:: YOUR INSTRUCTIONS ::
Among the entries below, take the line with "MLOAD (R225). -/" and the line with "a pattern. -/", and output them and every line between them exactly, with nothing else.

:: SUPPLIED INFORMATION ::
/-- The terms of group g of chunk k in column j: products' sum and exponent. -/
def SubArray.group (b : SubArray) (fa : Nat) (a : List Nat) (k g j : Nat) : Int × Int :=
  let fb := b.fmt.toNat
  let ag := (a.drop (32 * g)).take 32
  let ua := unitExp fa (mWa fa) ag
  if b.pat = 0 then
    let bg := (rangeFrom (128 * k + 32 * g) 32).map fun r => b.code r j
    let ub := unitExp fb (mWb fb) bg
    (((ag.zip bg).map fun p => alpha fa ua p.1 * alpha fb ub p.2).foldl (· + ·) 0, ua + ub)
  else
    let band := 4 * k + g
    let ub := unitExp fb (mWb fb) ((rangeFrom (32 * (band / 2)) 32).map fun r => b.code r j)
    let m := patM b.pat
    let term := fun (e : Nat) =>
      let i := (mget 0 b.idx ((16 * band + e) * 256 + j)).toNat
      alpha fa ua (ag.getD (e / (m / 2) * m + i) 0) * alpha fb ub (b.code (16 * band + e) j)
    (((List.range 16).map term).foldl (· + ·) 0, ua + ub)

/-- Rows of the tile that a chunk uses. -/
def SubArray.chunkRows (b : SubArray) (k : Nat) : List Nat := if b.pat = 0 then rangeFrom (128 * k) 128 else rangeFrom (64 * k) 64

/-- One term of the 48-bit window. -/
def windowTerm (x : Int) (p : Int × Int) : Int :=
  let q := floorShift p.1.natAbs (p.2 - x + 16)
  if p.1 < 0 then -(q : Int) else q

/-- Only invalid and overflow are raised (R57). -/
def mFlags (f : BitVec 5) : BitVec 5 := f &&& (fNV ||| fOF)

/-- The value c of a chunk with its flags. -/
def SubArray.chunk (b : SubArray) (fa : Nat) (a : List Nat) (k j : Nat) : FRes :=
  if a.any (mBad fa) || (b.chunkRows k).any fun r => mBad b.fmt.toNat (b.code r j) then (f32.nan, fNV)
  else
    let ps := (List.range 4).map fun g => b.group fa a k g j
    if !mFloat fa then
      let t := (ps.map (·.1)).foldl (· + ·) 0
      f32.round .rne false (decide (t < 0)) t.natAbs 0 false
    else
      match (ps.filter fun p => p.1 != 0).map (·.2) with
      | [] => (0, 0)
      | e :: es =>
        let x := es.foldl (fun a b => if a < b then b else a) e
        let q := (ps.map (windowTerm x)).foldl (· + ·) 0
        f32.round .rne false (decide (q < 0)) q.natAbs (x - 16) false

/-- step(k) of R54: acc with a chunk added. -/
def SubArray.step (b : SubArray) (fa : Nat) (a : List Nat) (sa : Nat) (k j : Nat) (acc : FRes) : FRes :=
  let c := b.chunk fa a k j
  let sb := (mget 0x3F800000 b.scales (k * 2 + j / 128)).toNat
  let sc := f32.mulV .rne (f32.read sa) (f32.read sb)
  let v := f32.mulV .rne (f32.read c.1) (f32.read sc.1)
  let r := f32.addV .rne (f32.read acc.1) (f32.read v.1)
  (r.1, acc.2 ||| mFlags (c.2 ||| sc.2 ||| v.2 ||| r.2))

/-- Chunks of a sub-array: two dense, four sparse. -/
def SubArray.chunks (b : SubArray) : Nat := if b.pat = 0 then 2 else 4

/-- One element of a row through a chain: A codes by column, A scales by global chunk (R230). -/
def chainElem (subs : List SubArray) (fa : Nat) (codes : List Nat) (sas : List Nat) (j : Nat) (acc : Nat) : FRes :=
  (subs.foldl (fun (st : Nat × FRes) b =>
    (st.1 + b.chunks, (List.range b.chunks).foldl (fun acc k =>
      b.step fa ((codes.drop ((st.1 + k) * 128)).take 128) (sas.getD (st.1 + k) 0x3F800000) k j acc) st.2)) (0, (acc, 0))).2

/-! ## Tiles (R231, R232) -/

def Core.tag (k : Core) (t : Nat) : BitVec 8 := mget 0 k.tags t
def Core.setTag (k : Core) (t : Nat) (h : BitVec 8) : Core := { k with tags := mput 0 k.tags t h }
def Core.sub (k : Core) (i : Nat) : SubArray :=
  k.subs.getD i { valid := false, fmt := 0, pat := 0, gen := 0, badGens := [], cells := [], idx := [], scales := [] }

/-- The other tile of a sub-array. -/
def partner (t : Nat) : Nat := if t % 2 = 0 then t + 1 else t - 1

/-- The contents of a tile, by row × 256 + column. -/
def Core.tile (k : Core) (t : Nat) : SMap Word := (k.acc.filter fun e => e.1 / 32768 == t).map fun e => (e.1 - t * 32768, e.2)

/-- The pieces of a tile that hold an uncorrectable error (R369). -/
def Core.tileBad (k : Core) (t : Nat) : List Nat := (k.accBad.filter (· / 1024 == t)).map (· - t * 1024)

/-- Replace a tile. -/
def Core.setTile (k : Core) (t : Nat) (m : SMap Word) (bad : List Nat) : Core :=
  { k with acc := (k.acc.takeWhile fun e => e.1 < t * 32768) ++
             ((m.map fun e => (e.1 + t * 32768, e.2)) ++ k.acc.dropWhile fun e => e.1 < (t + 1) * 32768),
           accBad := k.accBad.filter (· / 1024 != t) ++ bad.map (· + t * 1024) }

/-- A row of a tile holds an uncorrectable error. -/
def Core.rowBad (k : Core) (t row : Nat) : Bool := (rangeFrom (t * 1024 + row * 8) 8).any k.accBad.contains

/-- A row of a tile is wholly written. -/
def Core.cureRow (k : Core) (t row : Nat) : Core :=
  { k with accBad := k.accBad.filter fun l => !(rangeFrom (t * 1024 + row * 8) 8).contains l }

/-- The tile a write acts on, and whether it is claimed first; none for BUSY (R231 steps 1 to 3). -/
def Core.writeTile (k : Core) (h : BitVec 8) (anc : List (BitVec 8)) (t : Nat) : Option (Nat × Bool) :=
  if k.tag t != 0 && k.tag t != h && !anc.contains (k.tag t) then none
  else if h = 0 then some (t, false)
  else if k.tag (partner t) = h then some (partner t, false)
  else if k.tag (partner t) = 0 then some (partner t, true)
  else none

/-- The tile ACCRD reads; none for zeros (R231 steps 1, 2 and 4). -/
def Core.readTile (k : Core) (h : BitVec 8) (anc : List (BitVec 8)) (t : Nat) : Option Nat :=
  if k.tag t != 0 && k.tag t != h && !anc.contains (k.tag t) then none
  else if h = 0 then some t
  else if k.tag (partner t) = h || anc.contains (k.tag (partner t)) then some (partner t)
  else some t

/-- A partner is claimed (R231). -/
def Core.claim (k : Core) (h : BitVec 8) (t : Nat) : Core := (k.setTile t (k.tile (partner t)) (k.tileBad (partner t))).setTag t h

/-! ## Issue (R217, R224) -/

/-- A matrix operation enters its queues; its status pair, if any, is pending. -/
def State.issueMx (s : State) (c : Crew) (g : Nat) (d : Option (BitVec 6)) (subs : List Nat) (kind : MxKind) : State :=
  let (id, s) := s.fresh
  let k := s.core c.core
  let op : MxOp :=
    { id := id, ctx := c.ctx, crew := c.uid, block := c.block, slices := c.gangSlices g, dest := d.map (c.statusTo g),
      pc := c.gangPc g, kind := kind, hyp := c.hyp, subs := subs.map fun i => (i, (k.sub i).gen),
      recs := subs.map fun i => (i, (k.sub i).fmt, (k.sub i).pat), started := false, tiles := [], busy := false, refuted := none,
      flags := 0 }
  let s := s.setCore c.core { k with mq := k.mq ++ [op] }
  let s := match d with
    | some r => s.pendStatus c.uid g r.toNat id
    | none => s
  s.doneAt c.uid g 12 false

/-- The record of a sub-array takes a new load (R224). -/
def SubArray.record (b : SubArray) (newGen : Bool) (fmt : Nat) (pat : BitVec 2) : SubArray :=
  { b with valid := true, fmt := BitVec.ofNat 4 fmt, pat := pat, gen := if newGen then b.gen + 1 else b.gen }

def State.modSub (s : State) (core i : Nat) (f : SubArray → SubArray) : State :=
  s.modCore core fun k => { k with subs := modAt k.subs i f }

/-- Conditions of a stationary load's descriptor (R225, R227). -/
def loadTd (t : BitVec 256) (sparse : Nat) : Bool :=
  !tdIll t && tdFmt t ≤ 4 && tdSpace t ≤ 1 && tdSparse t == sparse && (tdSgran t == 0 || tdSgran t == 2) &&
  (tdBase t).toNat % 16 == 0 && tdStride t % 16 == 0

/-- MLOAD (R225). -/
def execMload (o : Mload) (s : State) : Out :=
  asGang s fun c g =>
    match c.lead g o.h.guard with
    | none => s.doneAt c.uid g 12 false
    | some _ =>
      let t := s.td c.ctx o.n.toNat
      if !loadTd t 0 then s.trap c g 12 cTDESC 0
      else if 256 < tdRows t || 256 < tdCols t then s.trap c g 12 cSHAPE 0
      else (s.modSub c.core o.sub.toNat (·.record true (tdFmt t) 0)).issueMx c g (some o.d) [o.sub.toNat] (.load t o.west)

/-- The PAT field of a pattern. -/
def patCode : SpPat → BitVec 2
  | .p24 => 1
  | .p48 => 2
  | .p1632 => 3

/-- MLOADSP (R227, R228). -/
def execMloadsp (o : Mloadsp) (s : State) : Out :=
  asGang s fun c g =>
    match c.lead g o.h.guard with
    | none => s.doneAt c.uid g 12 false
    | some _ =>
      let t := s.td c.ctx o.n.toNat
      let pat := patCode o.pat
      let bands := if o.four then 4 else 2
      if !loadTd t pat.toNat then s.trap c g 12 cTDESC 0
      else if 256 < tdRows t || 256 < tdCols t || (c.parts g o.h.guard).length != 32 then s.trap c g 12 cSHAPE 0
      else
        let b := (s.core c.core).sub o.sub.toNat
        let metas := c.lanes.flatMap fun l => (List.range (4 * patBm pat * bands)).map fun q => (vkey l q, c.vget l (o.b.toNat + q))
        let mismatch := o.first != 0 && (!b.valid || b.fmt.toNat != tdFmt t || b.pat != pat)
        let s := if o.first = 0 then s.modSub c.core o.sub.toNat (·.record true (tdFmt t) pat) else s
        s.issueMx c g (some o.d) [o.sub.toNat] (.loadSp t pat o.first.toNat bands metas mismatch)

/-- The chains of a mode (R229). -/
def mmaChains : MmaMode → List (List Nat)
  | .m1x4 | .m4i => [[0], [1], [2], [3]]
  | .m2x2 => [[0, 1], [2, 3]]
  | .m4x1 => [[0, 1, 2, 3]]

/-- Formats that an MMA may pair (R52). -/
def mmaPair (fa fb : Nat) : Bool := fa ≤ 4 && fb ≤ 4 && mFloat fa == mFloat fb

/-- Conditions of an A descriptor (R229). -/
def mmaTd (t : BitVec 256) : Bool :=
  !tdIll t && tdFmt t ≤ 4 && tdSpace t == 1 && tdSparse t == 0 && (tdSgran t == 0 || tdSgran t == 1) &&
  (tdBase t).toNat % 16 == 0 && tdStride t % 16 == 0

/-- The records of a chain agree, and pair with the A descriptor. -/
def mmaChainOk (k : Core) (t : BitVec 256) (subs : List Nat) : Bool :=
  match subs with
  | [] => false
  | i :: _ =>
    let b := k.sub i
    mmaPair (tdFmt t) b.fmt.toNat && subs.all fun q => (k.sub q).valid && (k.sub q).fmt == b.fmt && (k.sub q).pat == b.pat

/-- Logical K of a chain. -/
def chainK (k : Core) (subs : List Nat) : Nat := subs.length * (if (k.sub (subs.headD 0)).pat = 0 then 256 else 512)

/-- The A rows and scale words lie in the scratchpad allocation (R229). -/
def mmaInside (size : Nat) (t : BitVec 256) (row n : Nat) : Bool :=
  (rangeFrom row n).all fun r =>
    (tdBase t).toNat + r * tdStride t + tdRowBytes t ≤ size &&
    (tdSgran t == 0 || (tdSbase t).toNat + (r + 1) * tdScaleCols t * 4 ≤ size)

/-- MMA (R229). -/
def execMma (o : Mma) (s : State) : Out :=
  asGang s fun c g =>
    match c.lead g o.h.guard with
    | none => s.doneAt c.uid g 12 false
    | some l =>
      let k := s.core c.core
      let chains := mmaChains o.mode
      let tds := chains.mapIdx fun i _ => s.td c.ctx (o.n.toNat + if o.mode == .m4i then i else 0)
      let n := o.rows1.toNat + 1
      let row := (c.sget (l / 4) o.a.toNat).toNat
      let all := fun (p : BitVec 256 → List Nat → Bool) => (tds.zip chains).all fun q => p q.1 q.2
      if !all (fun t subs => mmaTd t && mmaChainOk k t subs) then s.trap c g 12 cTDESC 0
      else if 128 < n || 128 < o.accrow.toNat + n || !all (fun t subs => row + n ≤ tdRows t && tdCols t == chainK k subs) then
        s.trap c g 12 cSHAPE 0
      else if !all (fun t _ => mmaInside (s.scratch c).2 t row n) then s.trap c g 12 cPROT 0
      else s.issueMx c g (some o.d) [0, 1, 2, 3] (.mma tds o.t.toNat row n o.accrow.toNat o.mode)

/-- ACCZ (R235). -/
def execAccz (o : Accz) (s : State) : Out :=
  asGang s fun c g =>
    match c.lead g o.h.guard with
    | none => s.doneAt c.uid g 12 false
    | some _ =>
      let n := o.count1.toNat + 1
      if 128 < o.first.toNat + n then s.trap c g 12 cSHAPE 0
      else s.issueMx c g (some o.d) [o.tile.toNat / 2] (.accz o.tile.toNat o.first.toNat n)

/-- ACCRD (R236): its destinations are pending in the lanes that take part. -/
def execAccrd (o : Accrd) (s : State) : Out :=
  asGang s fun c g =>
    match c.lead g o.h.guard with
    | none => s.doneAt c.uid g 12 false
    | some l =>
      let row := (c.sget (l / 4) o.a.toNat).toNat
      let ls := c.parts g o.h.guard
      if 127 < row then s.trap c g 12 cSHAPE 0
      else
        let regs := ls.flatMap fun l => (rangeFrom o.d.toNat (if o.bf16 then 4 else 8)).map (vkey l)
        let t := s.modCrew c.uid fun c =>
          { c with slices := c.slices.mapIdx fun i x =>
              { x with vpend := (regs.filter fun r => r / 128 / 4 == i).foldl (fun m r => mset m r s.nextId) x.vpend } }
        t.issueMx c g none [o.tile.toNat / 2] (.accrd o.tile.toNat row o.d.toNat o.bf16 ls)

:: TASK SOLUTION ::
/-- MLOAD (R225). -/
def execMload (o : Mload) (s : State) : Out :=
  asGang s fun c g =>
    match c.lead g o.h.guard with
    | none => s.doneAt c.uid g 12 false
    | some _ =>
      let t := s.td c.ctx o.n.toNat
      if !loadTd t 0 then s.trap c g 12 cTDESC 0
      else if 256 < tdRows t || 256 < tdCols t then s.trap c g 12 cSHAPE 0
      else (s.modSub c.core o.sub.toNat (·.record true (tdFmt t) 0)).issueMx c g (some o.d) [o.sub.toNat] (.load t o.west)

/-- The PAT field of a pattern. -/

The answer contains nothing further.